1. To load a matrix from a file:
* filepath: The path to the input matrix
2. To load a sparse matrix from python:
* height: The height of the sparse matrix
* width: The width of the sparse matrix
* nz: The number of non-zeros in the sparse matrix
* buffer: List of doubles containing the non-zero elements of the sparse matrix
* row_indices: List of integers representing the row indices of the sparse matrix
* col_offsets: List of integers representing the column offsets of the sparse matrix
3. To load a sparse matrix from Matrixgen:
* height: The height of the sparse matrix
* width: The width of the sparse matrix
* sparse_matrix: The sparse matrix returned from Matrixgen
4. To load a dense matrix from python:
* height: The height of the dense matrix
* width: The width of the dense matrix
* buffer: List of doubles containing the elements of the dense matrix
5. To load a numpy matrix from python:
* matrix: The numpy matrix
* column_major: Boolean for whether or not the matrix is column major (optional)
.. note::
Internal to SmallK, the matrix is stored in column-major order. When you are loading a numpy matrix, the assumption is that your matrix is in row-major order. If this is not the case, you can pass ``column_major=True`` in as a keyword argument. When directly loading a dense matrix, the assumption is that your buffer holds the data in column-major order as well.
.. code-block:: python
def load_dictionary (filepath="", dictionary=[])
Loads a dictionary from either a filepath or a list of dictionary strings.
.. code-block:: python
def cluster(k, infile_W='', infile_H='', algorithm="BPP", maxterms=5, verbose=True, min_iter=5, max_iter=5000, max_threads=8, tol=0.0001)
Runs NMF on the loaded matrix using the supplied algorithm and implementation details.
* k: The desired number of clusters
* infile_W: Initialization for W (optional)
* infile_H: Initialization for H (optional)
* algorithm: The desired NMF algorithm (optional)
* maxterms: Maximum number of terms per cluster (optional)
* verbose: Boolean for whether or not to be verbose (optional)
* min_iter: Minimum number of iterations (optional)
* max_iter: Maximum number of iterations (optional)
* max_threads: Maximum number of threads to use (optional)
* tol: Tolerance for determing convergence (optional)
.. code-block:: python
def get_top_indices()
Return the top term indices for each cluster.

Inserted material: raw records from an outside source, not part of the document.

/-- Settles O60: with the whole frame popped, the number of commits says whether it is stored or shown. -/
theorem poppedFrameIsStoredAndShown : Obligations.PoppedFrameIsStoredAndShown := by
  intro n s d hs hidle hfree hreset hpopped hd
  have hstart : FrameRun s d [] s :=
    ⟨.waiting hidle hfree ⟨rfl, fun _ _ => rfl⟩, [], (List.append_nil _).symm, rfl⟩
  obtain ⟨t, hrun, hstage, new, htrace, hswaps⟩ := run_invariant (n := n) hs hstart
    (fun _ _ _ _ h => ⟨h.1.congr ⟨⟨rfl, rfl⟩, ⟨rfl, rfl⟩, rfl⟩, h.2⟩)
    fun done i u v hdone _ h e => h.effect hd e (ne_reset_of_prefix hdone hreset) (hpopped ▸ hdone.filterMap poppedByte)
  rw [hpopped] at hstage
  refine ⟨t, new, hrun, htrace, fun hnone => ?_, fun hmem => ?_⟩
  · rw [List.count_eq_zero.mpr hnone] at hstage hswaps
    obtain ⟨hrows, hpending, hidle, hfront, hsame⟩ := hstage.stored_of_zero hd
    exact ⟨hrows, hpending, hidle, hfront, hsame, hswaps⟩
  · obtain ⟨hone, hrows, hdone, hidle, hzero⟩ := hstage.shown_of_pos (List.count_pos_iff.mpr hmem)
    exact ⟨hrows, hdone, hidle, hzero, hswaps.trans hone⟩

end Sys2Proof.Safety
end
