/-- What a GET that Baler has outstanding is for (R360). -/
inductive GetUse
  | restore                 -- RESTORE
  | relay                   -- the far relay (R373)
  | refill (sector : Nat)   -- a refill from the store (R209)
  deriving DecidableEq, Repr

/-- An outstanding GET (R360). -/
structure Get where
  far : Bool -- the FAR target, else NEAR
  jobId : Word
  rank : Nat
  ckptSeq : Word
  offset : Nat
  units : Nat
  use : GetUse
  deriving DecidableEq, Repr

/-- A RESTORE that runs (R374). -/
structure Restore where
  op : Nat
  set : Nat
  far : Bool
  rank : Nat
  ckptSeq : Word
  manifest : List Byte := [] -- the manifest, once read and verified
  todo : List Nat := [0] -- image offsets of the units to read, in order
  tables : Map (List Byte) := [] -- leaf-table and WINDROW_STATE units read, by image offset
  placing : Bool := false -- these are verified, and the sections are being read
  wrote : Bool := false -- a unit has been written to the set
  deriving DecidableEq, Repr

/-- The far relay of a sealed image (R373). -/
structure Relay where
  ckptSeq : Word
  manifest : List Byte -- the manifest of the sealed image
  todo : List Nat -- image offsets of the units to read, in order: every leaf table, then the sections
  tables : Map (List Byte) := [] -- leaf-table units read, by image offset
  sealSent : Bool := false
  deriving DecidableEq, Repr

/-- A peer DIGEST message that arrived early (R380). -/
structure EarlyDigest where
  rank : Nat -- the sender's rank
  step : Word
  rangeId : Nat
  kind : Nat
  ordinal : Nat
  offset : Nat
  units : Nat
  digest : List Byte
  deriving DecidableEq, Repr

/-- A DIGEST op that has sent its digest (R380). -/
structure DigestRun where
  op : Nat
  digest : List Byte
  since : BitVec 64
  deriving DecidableEq, Repr

/-- A fill that this device serves (R383). -/
structure Serve where
  set : Nat -- the source set
  rank : Nat -- the destination's rank
  destSet : Nat
  doneSent : Bool := false -- scale history and FILL_DONE are sent
  deriving DecidableEq, Repr

/-- Baler's state of one job (13). -/
structure Baler where
  area : Nat -- snapshot area base
  areaLen : Nat
  channel : Nat
  farEvery : Nat
  farRate : Nat
  digestLimit : Nat := 10000000
  ckptSeq : Word
  st : BalSt := .idle -- Table 13.7
  regions : List BRegion := [] -- the registered regions, in order
  mirrors : Map Nat := [] -- MIRRORS of sets 1 to 15
  near : Option Peer := none -- the NEAR store target (R358)
  far : Option Peer := none -- the FAR store target (R358)
  image : Option Image := none -- the open image
  imageStep : Word := 0 -- STEP of the latest image
  snapshotOp : Option Nat := none -- the SNAPSHOT op that runs
  verifyStep : Word := 0 -- VERIFY_STEP of the restored image
  loss : List Byte := [] -- LOSS of the restored image
  gets : List Get := [] -- the GETs outstanding
  restore : Option Restore := none
  relay : Option Relay := none
  digests : List EarlyDigest := [] -- early peer DIGEST messages, at most 16 (R380)
  digestRuns : List DigestRun := []
  historyOps : List Nat := [] -- HISTORY_SYNC ops whose message is not yet acknowledged
  serves : List Serve := [] -- fills served, at most 4 (R382)
  fills : Map Nat := [] -- FILL ops that run: op → destination set
  stateStep : Word := 0 -- STATE_STEP of the latest fill (R384)
  setSteps : Map Word := [] -- STEP of the last update op completed on each set (R383)
  served : Nat := 0 -- fills served, for BAL_STATE_READ
  received : Nat := 0 -- fills received
  deriving DecidableEq, Repr

/-- A hold of a job: what holds it waits for the ops in flight at its start (R175, R365, R378, R383). -/
structure JobHold where
  op : Option Nat -- the PHASE, SNAPSHOT or HISTORY_SYNC op; none: a fill that the job serves
  awaits : List Nat
  since : Option (BitVec 64) := none -- count at which the held ops had ended (BAL_LAST_PAUSE)
  deriving DecidableEq, Repr

/-- A heartbeat sequence and acceptance record of one key slot (R425). -/
structure HbSlot where
  sent : Nat := 0 -- HB_SEQ of the last heartbeat sent
  accepted : Map Nat := [] -- last HB_SEQ accepted, by peer rank
  deriving DecidableEq, Repr

/-- A bound job (12). -/
structure Job where
  lea : Nat
  jobId : Word
  rank : Nat
  ranks : Nat
  seed : Nat
  scaleRegion : Nat
  stepRegion : Nat
  mapRegion : Nat
  gatherHier : Bool := false
  nodeSize : Nat := 1
  segLimit : Nat := 65536
  fallowLimit : Nat := 200000
  resolveCounts : Nat := 10000000
  scaleHdr : List Word := [] -- the scale history region's header as read at bind or restore (R154)
  stepHdr : List Word := [] -- the training-step region's header as read at bind or restore (R173)
  backward : Bool := false -- PHASE is BACKWARD, as the hub keeps it (R173, Table 7.1)
  logNext : Word := 0 -- LOG_NEXT, as the hub keeps it (R173, Table 7.1)
  recomputes : Nat := 0 -- RECOMPUTES, as the hub keeps it (R173, Table 7.1)
  mapHdr : List Word := [] -- the mapping region's header as read at bind or restore (R320)
  logSince : Option Word := none -- LOG_NEXT at the latest change to FORWARD (R183)
  replayPending : Bool := false -- REPLAY_PENDING (R331)
  updateStep : Option Word := none -- the latest STEP of an update op (JOB_READ)
  updateSteps : List Word := [] -- the STEPs of update ops that have started (R332)
  lastBucket : Nat := 0 -- BUCKET of the latest Windrow op with LAST completed (Table 15.3)
  keys : Map KeySlot := [] -- the two key slots (R267)
  sendSlot : Option Nat := none -- the sending slot (R269)
  hb : Map HbSlot := [] -- heartbeat sequences by key slot (R425)
  peers : Map Peer := [] -- the peer table by rank (R270)
  windows : Map Window := [] -- the receive windows (R271)
  tx : Map TxChan := [] -- sending channel contexts
  rx : Map RxChan := [] -- receiving channel contexts
  shards : Map (Nat × Nat) := [] -- registered shards: base and BYTES (R326)
  tedder : Option Tedder := none
  links : Map CreditLink := [] -- credit links (R346)
  baler : Option Baler := none
  waits : List RoleWait := [] -- messages that wait under R324
  hold : Option JobHold := none -- what holds the job's further ops
  deriving DecidableEq, Repr

/-- A store object that refills read (Table 13.11, BAL_OBJECT_SET). -/
structure StoreObject where
  far : Bool -- the FAR target, else NEAR
  jobId : Word
  rank : Nat
  ckptSeq : Word
  sect : Nat -- index of the section in the section table
  base : Nat -- the base that the section stands for
  deriving DecidableEq, Repr

/-- The job units' device-wide registers (12, 13). -/
structure Units where
  linkFailed : Bool := false -- HUB_MAP_STATUS.LINK_FAILED
  resolveFailed : Bool := false -- HUB_MAP_STATUS.RESOLVE_FAILED
  shardChanged : Bool := false -- HUB_MAP_STATUS.SHARD_CHANGED
  linkCount : BitVec 8 := 0 -- HUB_MAP_EVENT_COUNT.LINK_COUNT
  resolveCount : BitVec 8 := 0 -- HUB_MAP_EVENT_COUNT.RESOLVE_COUNT
  shardCount : BitVec 16 := 0 -- HUB_MAP_EVENT_COUNT.SHARD_COUNT
  tedPeerLost : Bool := false -- TED_STATUS.PEER_LOST
  tedBadMessage : Bool := false -- TED_STATUS.BAD_MESSAGE
  tedDropped : Bool := false -- TED_STATUS.DROPPED
  tedLostCount : BitVec 16 := 0 -- TED_EVENT_COUNT.LOST_COUNT
  tedBadCount : BitVec 16 := 0 -- TED_EVENT_COUNT.BAD_COUNT
  tedDropCount : BitVec 32 := 0 -- TED_EVENT_COUNT.DROP_COUNT
  tedRows : BitVec 64 := 0 -- TED_ROWS.ROWS
  tedRuns : Map Nat := [] -- DISPATCH and RETURN ops whose messages are sent and not all acknowledged: DETAIL
  restoreFailed : Bool := false -- BAL_STATUS.RESTORE_FAILED
  farSkipped : Bool := false -- BAL_STATUS.FAR_SKIPPED
  farSealed : Bool := false -- BAL_STATUS.FAR_SEALED
  digestMismatch : Bool := false -- BAL_STATUS.DIGEST_MISMATCH
  replayMismatch : Bool := false -- BAL_STATUS.REPLAY_MISMATCH
  verified : Bool := false -- BAL_STATUS.VERIFIED
  abandoned : Bool := false -- BAL_STATUS.ABANDONED
  sealed : Bool := false -- BAL_STATUS.SEALED
  mismatchCount : BitVec 16 := 0 -- BAL_EVENT_COUNT.MISMATCH_COUNT
  abandonCount : BitVec 16 := 0 -- BAL_EVENT_COUNT.ABANDON_COUNT
  farCount : BitVec 16 := 0 -- BAL_EVENT_COUNT.FAR_COUNT
  sealedCount : BitVec 16 := 0 -- BAL_EVENT_COUNT.SEALED_COUNT
  rideUnits : BitVec 64 := 0 -- BAL_RIDE_UNITS.UNITS
  sweepUnits : BitVec 64 := 0 -- BAL_SWEEP_UNITS.UNITS
  lastPause : Nat := 0 -- BAL_LAST_PAUSE.COUNTS
  fillsDropped : BitVec 8 := 0 -- BAL_FILLS.DROPPED
  fillCount : BitVec 16 := 0 -- BAL_FILLS.FILL_COUNT
  objects : Map StoreObject := [] -- store objects 1 to 255 (Table 13.11)
  deriving DecidableEq, Repr

/-- An entry of the Hedgerow source table (R420). -/
structure SrcEntry where
  mac : List Byte
  rate : Nat
  burst : Nat
  blocked : Bool := false
  tokens : Nat -- tokens in its bucket (R421)
  drops : Nat := 0 -- drops at checks 3, 5, 7 and 8, for MGT_SRC_READ
  recent : Nat := 0 -- such drops in the running interval of 2^20 counts (R422)
  deriving DecidableEq, Repr

/-- A heartbeat's path (R424). -/
inductive HbPath
  | hedgerow | fabric | both
  deriving DecidableEq, Repr

/-- A heartbeat entry (R424). -/
structure HbEntry where
  job : Nat
  rank : Nat -- the peer's rank
  mac : List Byte -- the peer's Hedgerow MAC address
  path : HbPath
  interval : Nat := 1000000
  missLimit : Nat := 5
  since : BitVec 64 -- the count at which the running INTERVAL started
  heard : Bool := false -- a heartbeat was accepted in the running interval
  lost : Bool := false -- it has stopped counting misses (R427)
  misses : Nat := 0 -- MGT_HB.MISSES
  lastFabric : Bool := false -- MGT_HB.LAST_PATH
  peerStep : Word := 0 -- MGT_HB.PEER_STEP
  deriving DecidableEq, Repr

/-- A Hedgerow host ring (R428). -/
structure HdrRing where
  hbm : Bool
  base : Nat
  log2 : Nat
  index : Nat := 0 -- entries written (receive) or taken (transmit)
  deriving DecidableEq, Repr
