-- ==== Sys2Proof/Machine/Jobs.lean ====
section
/-!
DEFINITION. Machine/Jobs.lean: binding and unbinding jobs, roles, shards, Tedder's configuration and credit links: the
commands of range 0x05 (12, R316 to R347, R352). ROLE_WRITE stands in Roles.lean, STEP_REPLAY in StepReplay.lean.
-/

namespace Sys2Proof.Machine

/-- A command of a job's lea whose first argument is the job handle (check 5: R41). -/
def jobCmdV (code : Nat) (words : List Word → Nat) (body : State → Nat → Nat → Job → List Word → Reply) : CmdDef :=
  { code := code, words := words, issuer := .any
    body := fun s l a => match s.jobOf l (argN a 0) with
      | none => .fail .badHandle
      | some j => body s l (argN a 0) j a }

@[inherit_doc jobCmdV]
def jobCmd (code words : Nat) (body : State → Nat → Nat → Job → List Word → Reply) : CmdDef :=
  jobCmdV code (fun _ => words) body

/-! ## The training-step and mapping regions -/

/-- LOG2_LOG and LOG2_DIR (Table 7.1). -/
def Job.log2Log (j : Job) : Nat := fld (wordAt j.stepHdr 0) 15 8
@[inherit_doc Job.log2Log] def Job.log2Dir (j : Job) : Nat := fld (wordAt j.stepHdr 0) 7 0
/-- The address of a forward log slot (R180). -/
def Job.logAddr (j : Job) (i : Word) : Nat := j.stepRegion + 32 + 128 * (i.toNat % 2 ^ j.log2Log)
/-- The address of a stash directory entry (Table 7.4). -/
def Job.dirAddr (j : Job) (i : Nat) : Nat := j.stepRegion + 32 + 128 * 2 ^ j.log2Log + 32 * i
/-- The bytes of the training-step region. -/
def Job.stepLen (j : Job) : Nat := 32 + 128 * 2 ^ j.log2Log + 32 * 2 ^ j.log2Dir
/-- LOG2_GATHER (Table 12.3). -/
def Job.log2Gather (j : Job) : Nat := fld (wordAt j.mapHdr 0) 15 8
/-- The base of the gather directory (R320). -/
def Job.gatherBase (j : Job) : Nat :=
  j.mapRegion + 32 + roundUp (8 * (j.workers + j.partners + j.shardCount + j.experts)) 32
/-- The address of a gather directory entry (Table 12.6). -/
def Job.gatherAddr (j : Job) (i : Nat) : Nat := j.gatherBase + 32 * i
/-- The bytes of the mapping region (R320). -/
def Job.mapLen (j : Job) : Nat := j.gatherBase - j.mapRegion + 32 * 2 ^ j.log2Gather
/-- Job `jh` moves to a phase, and the hub writes PHASE to its header (R173, R175). -/
def State.setPhase (s : State) (jh : Nat) (j : Job) (backward : Bool) : State :=
  (s.writeWords (j.stepRegion + 4) [BitVec.ofNat 32 (b2n backward)]).modJob jh fun x => { x with backward := backward }

/-- VALID of a stash directory entry cleared. -/
def State.clearDirValid (s : State) (j : Job) (i : Nat) : State :=
  let a := j.dirAddr i + 16
  if bit (s.readWord a) 31 then s.writeWords a [s.readWord a &&& 0x7FFFFFFF] else s

/-! ## JOB_BIND (R316, R317) -/

/-- The scale header follows Table 6.1. -/
def scaleHdrOk (w : List Word) : Bool :=
  fld (wordAt w 0) 31 24 == 1 && 10 ≤ fld (wordAt w 0) 15 8 && fld (wordAt w 0) 15 8 ≤ 16 && fld (wordAt w 0) 7 0 == 0 &&
  fld (wordAt w 1) 31 1 == 0 && (w.drop 3).all (· == 0)
/-- The training-step header follows Table 7.1. -/
def stepHdrOk (w : List Word) : Bool :=
  fld (wordAt w 0) 31 24 == 1 && fld (wordAt w 0) 23 16 == 0 && 10 ≤ fld (wordAt w 0) 15 8 &&
  fld (wordAt w 0) 15 8 ≤ 20 && 8 ≤ fld (wordAt w 0) 7 0 && fld (wordAt w 0) 7 0 ≤ 16 && fld (wordAt w 1) 31 1 == 0 &&
  (w.drop 4).all (· == 0)
/-- The mapping header follows Table 12.3, with WORKERS a multiple of the node size (R317). -/
def mapHdrOk (node : Nat) (w : List Word) : Bool :=
  fld (wordAt w 0) 31 24 == 1 && fld (wordAt w 0) 23 16 == 0 && fld (wordAt w 0) 15 8 ≤ 16 && fld (wordAt w 0) 7 0 == 0 &&
  fld (wordAt w 1) 31 16 == 0 && 1 ≤ fld (wordAt w 1) 15 0 && fld (wordAt w 1) 15 0 ≤ 1024 &&
  fld (wordAt w 3) 31 16 == 0 && fld (wordAt w 3) 15 0 ≤ 1024 && (w.drop 4).all (· == 0) &&
  fld (wordAt w 1) 15 0 % node == 0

The length of the returned array is maxterms*k, with the first maxterms elements belonging to the first cluster, the second maxterms elements belonging to the second cluster, etc.
.. code-block:: python
def get_top_terms()
Return the top terms for each cluster.The length of the returned array is maxterms*k, with the first maxterms elements belonging to the first cluster, the second maxterms elements belonging to the second cluster, etc.
.. code-block:: python
def get_assignments()
Return the list of cluster assignments for each document.
.. code-block:: python
def write_output(assignfile, treefile, outdir='./', format='XML')
Writes the flatclust results to files.
* assignfile: The filepath for writing assignments
* fuzzyfile: The filepath for writing fuzzy assignments
* treefile: The filepath for the tree results
* outdir: The output directory for the output files (optional)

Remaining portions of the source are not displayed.